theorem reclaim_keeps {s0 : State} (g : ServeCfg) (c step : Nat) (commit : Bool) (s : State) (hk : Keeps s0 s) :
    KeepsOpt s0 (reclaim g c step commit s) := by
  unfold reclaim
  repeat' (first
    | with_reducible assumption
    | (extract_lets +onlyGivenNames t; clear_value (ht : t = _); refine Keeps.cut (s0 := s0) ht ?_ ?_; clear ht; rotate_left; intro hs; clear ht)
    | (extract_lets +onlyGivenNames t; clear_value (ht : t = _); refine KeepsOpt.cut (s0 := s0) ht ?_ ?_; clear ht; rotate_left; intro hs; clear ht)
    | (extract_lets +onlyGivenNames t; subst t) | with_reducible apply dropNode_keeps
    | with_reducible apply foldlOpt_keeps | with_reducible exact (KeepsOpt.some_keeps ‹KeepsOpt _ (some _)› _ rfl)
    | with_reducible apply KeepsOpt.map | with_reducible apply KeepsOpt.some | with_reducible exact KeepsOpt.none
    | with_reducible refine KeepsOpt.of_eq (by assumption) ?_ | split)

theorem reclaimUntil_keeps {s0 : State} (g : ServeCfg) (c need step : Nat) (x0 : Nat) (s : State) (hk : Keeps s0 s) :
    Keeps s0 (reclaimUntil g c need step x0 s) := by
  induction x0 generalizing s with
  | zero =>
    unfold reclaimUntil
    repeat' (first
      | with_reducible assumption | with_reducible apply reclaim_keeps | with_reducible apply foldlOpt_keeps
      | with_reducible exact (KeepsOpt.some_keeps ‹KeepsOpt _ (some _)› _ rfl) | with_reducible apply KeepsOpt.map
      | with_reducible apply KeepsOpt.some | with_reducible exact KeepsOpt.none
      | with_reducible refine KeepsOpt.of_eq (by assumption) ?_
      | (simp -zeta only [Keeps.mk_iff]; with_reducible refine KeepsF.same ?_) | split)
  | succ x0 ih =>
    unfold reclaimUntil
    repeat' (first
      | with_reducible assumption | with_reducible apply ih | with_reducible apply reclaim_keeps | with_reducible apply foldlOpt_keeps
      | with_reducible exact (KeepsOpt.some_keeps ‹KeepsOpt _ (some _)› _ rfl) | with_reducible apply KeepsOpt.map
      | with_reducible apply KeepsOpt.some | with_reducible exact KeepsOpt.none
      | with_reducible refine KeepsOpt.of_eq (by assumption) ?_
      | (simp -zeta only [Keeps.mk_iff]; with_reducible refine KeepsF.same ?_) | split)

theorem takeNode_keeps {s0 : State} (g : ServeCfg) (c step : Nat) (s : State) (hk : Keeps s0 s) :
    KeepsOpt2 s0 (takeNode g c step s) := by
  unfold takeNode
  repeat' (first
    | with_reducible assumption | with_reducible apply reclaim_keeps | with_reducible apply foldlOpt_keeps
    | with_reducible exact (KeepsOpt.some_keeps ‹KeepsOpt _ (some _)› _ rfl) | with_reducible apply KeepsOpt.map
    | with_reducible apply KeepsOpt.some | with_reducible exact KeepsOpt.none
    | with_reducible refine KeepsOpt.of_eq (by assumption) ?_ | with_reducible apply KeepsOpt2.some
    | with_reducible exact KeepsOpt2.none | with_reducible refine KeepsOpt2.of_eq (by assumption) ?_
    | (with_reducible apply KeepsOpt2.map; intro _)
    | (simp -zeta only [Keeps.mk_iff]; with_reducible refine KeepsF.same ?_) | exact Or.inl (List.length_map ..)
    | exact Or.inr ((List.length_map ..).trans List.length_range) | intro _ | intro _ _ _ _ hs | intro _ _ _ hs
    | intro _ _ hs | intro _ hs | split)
---
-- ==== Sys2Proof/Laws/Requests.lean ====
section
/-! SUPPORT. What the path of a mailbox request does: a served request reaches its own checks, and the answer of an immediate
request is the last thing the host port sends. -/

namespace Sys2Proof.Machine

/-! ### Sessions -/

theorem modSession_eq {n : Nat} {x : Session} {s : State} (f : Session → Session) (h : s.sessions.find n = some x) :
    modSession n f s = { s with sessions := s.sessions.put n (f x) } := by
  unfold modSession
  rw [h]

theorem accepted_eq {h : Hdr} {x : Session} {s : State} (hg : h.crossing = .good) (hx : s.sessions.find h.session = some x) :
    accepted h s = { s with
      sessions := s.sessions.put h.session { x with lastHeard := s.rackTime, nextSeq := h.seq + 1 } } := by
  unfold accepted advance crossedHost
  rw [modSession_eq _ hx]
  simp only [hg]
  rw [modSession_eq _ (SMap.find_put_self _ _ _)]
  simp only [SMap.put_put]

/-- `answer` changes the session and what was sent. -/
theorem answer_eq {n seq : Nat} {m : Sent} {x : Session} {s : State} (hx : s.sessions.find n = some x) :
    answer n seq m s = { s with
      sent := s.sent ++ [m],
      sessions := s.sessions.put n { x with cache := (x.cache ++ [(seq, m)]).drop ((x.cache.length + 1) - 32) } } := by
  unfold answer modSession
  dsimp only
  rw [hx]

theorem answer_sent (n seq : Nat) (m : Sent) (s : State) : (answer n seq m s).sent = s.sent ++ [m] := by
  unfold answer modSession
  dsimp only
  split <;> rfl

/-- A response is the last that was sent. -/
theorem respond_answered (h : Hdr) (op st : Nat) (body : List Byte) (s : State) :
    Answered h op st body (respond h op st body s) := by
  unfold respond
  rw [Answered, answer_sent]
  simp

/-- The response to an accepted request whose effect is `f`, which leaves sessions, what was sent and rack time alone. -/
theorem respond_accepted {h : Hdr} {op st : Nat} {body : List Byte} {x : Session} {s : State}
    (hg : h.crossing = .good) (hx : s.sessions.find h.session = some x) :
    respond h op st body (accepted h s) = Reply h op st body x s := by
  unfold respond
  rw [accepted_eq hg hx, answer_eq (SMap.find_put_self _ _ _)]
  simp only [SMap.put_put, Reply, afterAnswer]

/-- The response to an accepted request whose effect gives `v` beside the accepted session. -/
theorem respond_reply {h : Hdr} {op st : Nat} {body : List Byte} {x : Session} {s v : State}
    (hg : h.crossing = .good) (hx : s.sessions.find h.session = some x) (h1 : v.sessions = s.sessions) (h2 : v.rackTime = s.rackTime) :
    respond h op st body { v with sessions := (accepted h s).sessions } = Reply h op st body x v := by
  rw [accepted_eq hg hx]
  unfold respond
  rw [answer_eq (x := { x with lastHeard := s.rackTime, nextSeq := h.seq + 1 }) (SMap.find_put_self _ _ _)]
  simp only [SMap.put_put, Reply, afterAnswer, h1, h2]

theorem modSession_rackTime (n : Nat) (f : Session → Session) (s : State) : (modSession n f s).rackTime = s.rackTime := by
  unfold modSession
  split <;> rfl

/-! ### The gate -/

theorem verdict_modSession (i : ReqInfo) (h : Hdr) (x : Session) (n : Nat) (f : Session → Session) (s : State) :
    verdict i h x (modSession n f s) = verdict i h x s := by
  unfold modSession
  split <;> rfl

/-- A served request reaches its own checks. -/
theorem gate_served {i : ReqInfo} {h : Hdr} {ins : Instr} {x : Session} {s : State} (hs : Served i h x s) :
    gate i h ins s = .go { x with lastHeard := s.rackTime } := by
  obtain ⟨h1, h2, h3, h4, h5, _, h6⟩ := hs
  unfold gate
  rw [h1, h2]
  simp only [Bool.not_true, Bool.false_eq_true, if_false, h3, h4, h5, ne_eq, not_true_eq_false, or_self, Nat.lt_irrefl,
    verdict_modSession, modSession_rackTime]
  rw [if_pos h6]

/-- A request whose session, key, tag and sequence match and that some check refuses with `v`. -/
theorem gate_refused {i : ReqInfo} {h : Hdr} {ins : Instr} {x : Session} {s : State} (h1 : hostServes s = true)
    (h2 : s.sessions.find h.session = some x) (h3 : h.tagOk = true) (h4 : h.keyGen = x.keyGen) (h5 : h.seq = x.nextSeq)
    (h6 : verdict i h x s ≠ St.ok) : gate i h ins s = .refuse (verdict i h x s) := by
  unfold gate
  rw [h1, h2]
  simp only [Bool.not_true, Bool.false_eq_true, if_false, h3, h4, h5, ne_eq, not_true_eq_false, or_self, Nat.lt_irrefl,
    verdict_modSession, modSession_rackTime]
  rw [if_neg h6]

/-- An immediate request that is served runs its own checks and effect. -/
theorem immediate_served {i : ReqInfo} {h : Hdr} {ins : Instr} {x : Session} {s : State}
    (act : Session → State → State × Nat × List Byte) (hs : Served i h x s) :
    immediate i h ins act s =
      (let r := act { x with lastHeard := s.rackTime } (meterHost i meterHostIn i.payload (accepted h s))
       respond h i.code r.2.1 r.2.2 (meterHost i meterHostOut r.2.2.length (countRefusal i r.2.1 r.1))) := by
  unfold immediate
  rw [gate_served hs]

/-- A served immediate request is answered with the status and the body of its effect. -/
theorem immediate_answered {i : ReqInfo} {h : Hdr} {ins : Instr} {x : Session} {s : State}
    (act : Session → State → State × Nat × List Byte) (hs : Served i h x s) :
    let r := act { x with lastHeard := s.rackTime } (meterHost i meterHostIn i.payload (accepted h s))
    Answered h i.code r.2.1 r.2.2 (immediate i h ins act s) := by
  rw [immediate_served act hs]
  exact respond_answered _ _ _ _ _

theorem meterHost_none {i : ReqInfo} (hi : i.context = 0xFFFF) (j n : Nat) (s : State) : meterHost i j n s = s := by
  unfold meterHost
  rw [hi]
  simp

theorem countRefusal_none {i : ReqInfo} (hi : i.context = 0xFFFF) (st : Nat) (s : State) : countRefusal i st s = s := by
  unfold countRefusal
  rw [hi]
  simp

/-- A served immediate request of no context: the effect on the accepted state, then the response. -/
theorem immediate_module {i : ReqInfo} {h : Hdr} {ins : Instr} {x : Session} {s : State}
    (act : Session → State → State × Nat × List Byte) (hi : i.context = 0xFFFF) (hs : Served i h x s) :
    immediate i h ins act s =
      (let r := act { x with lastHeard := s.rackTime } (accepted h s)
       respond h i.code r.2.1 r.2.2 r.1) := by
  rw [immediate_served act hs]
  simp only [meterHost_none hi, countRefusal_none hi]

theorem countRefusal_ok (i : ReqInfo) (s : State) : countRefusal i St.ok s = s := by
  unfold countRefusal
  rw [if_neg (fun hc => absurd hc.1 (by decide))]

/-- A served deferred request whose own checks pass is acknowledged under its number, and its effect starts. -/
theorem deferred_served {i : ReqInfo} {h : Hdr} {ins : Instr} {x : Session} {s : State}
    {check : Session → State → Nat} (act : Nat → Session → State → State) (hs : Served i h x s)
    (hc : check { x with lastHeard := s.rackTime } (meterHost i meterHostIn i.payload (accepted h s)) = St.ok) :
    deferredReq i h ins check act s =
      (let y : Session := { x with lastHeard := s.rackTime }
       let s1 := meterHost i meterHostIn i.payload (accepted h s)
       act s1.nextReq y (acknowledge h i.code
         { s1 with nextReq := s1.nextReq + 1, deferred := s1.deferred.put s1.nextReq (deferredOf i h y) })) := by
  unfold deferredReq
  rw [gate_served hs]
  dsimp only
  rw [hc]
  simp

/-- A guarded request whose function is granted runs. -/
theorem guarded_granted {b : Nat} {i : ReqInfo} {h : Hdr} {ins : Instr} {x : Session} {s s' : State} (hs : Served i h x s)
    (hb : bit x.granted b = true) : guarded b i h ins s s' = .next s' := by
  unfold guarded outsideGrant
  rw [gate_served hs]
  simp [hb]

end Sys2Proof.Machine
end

[DIRECTIONS]:
Restate word for word the entries above from the line with "refine Keeps.cut (s0" through the line with "with_reducible apply dropNode_keeps", inclusive, leaving out everything else.

[SOLUTION]:
    | (extract_lets +onlyGivenNames t; clear_value (ht : t = _); refine Keeps.cut (s0 := s0) ht ?_ ?_; clear ht; rotate_left; intro hs; clear ht)
    | (extract_lets +onlyGivenNames t; clear_value (ht : t = _); refine KeepsOpt.cut (s0 := s0) ht ?_ ?_; clear ht; rotate_left; intro hs; clear ht)
    | (extract_lets +onlyGivenNames t; subst t) | with_reducible apply dropNode_keeps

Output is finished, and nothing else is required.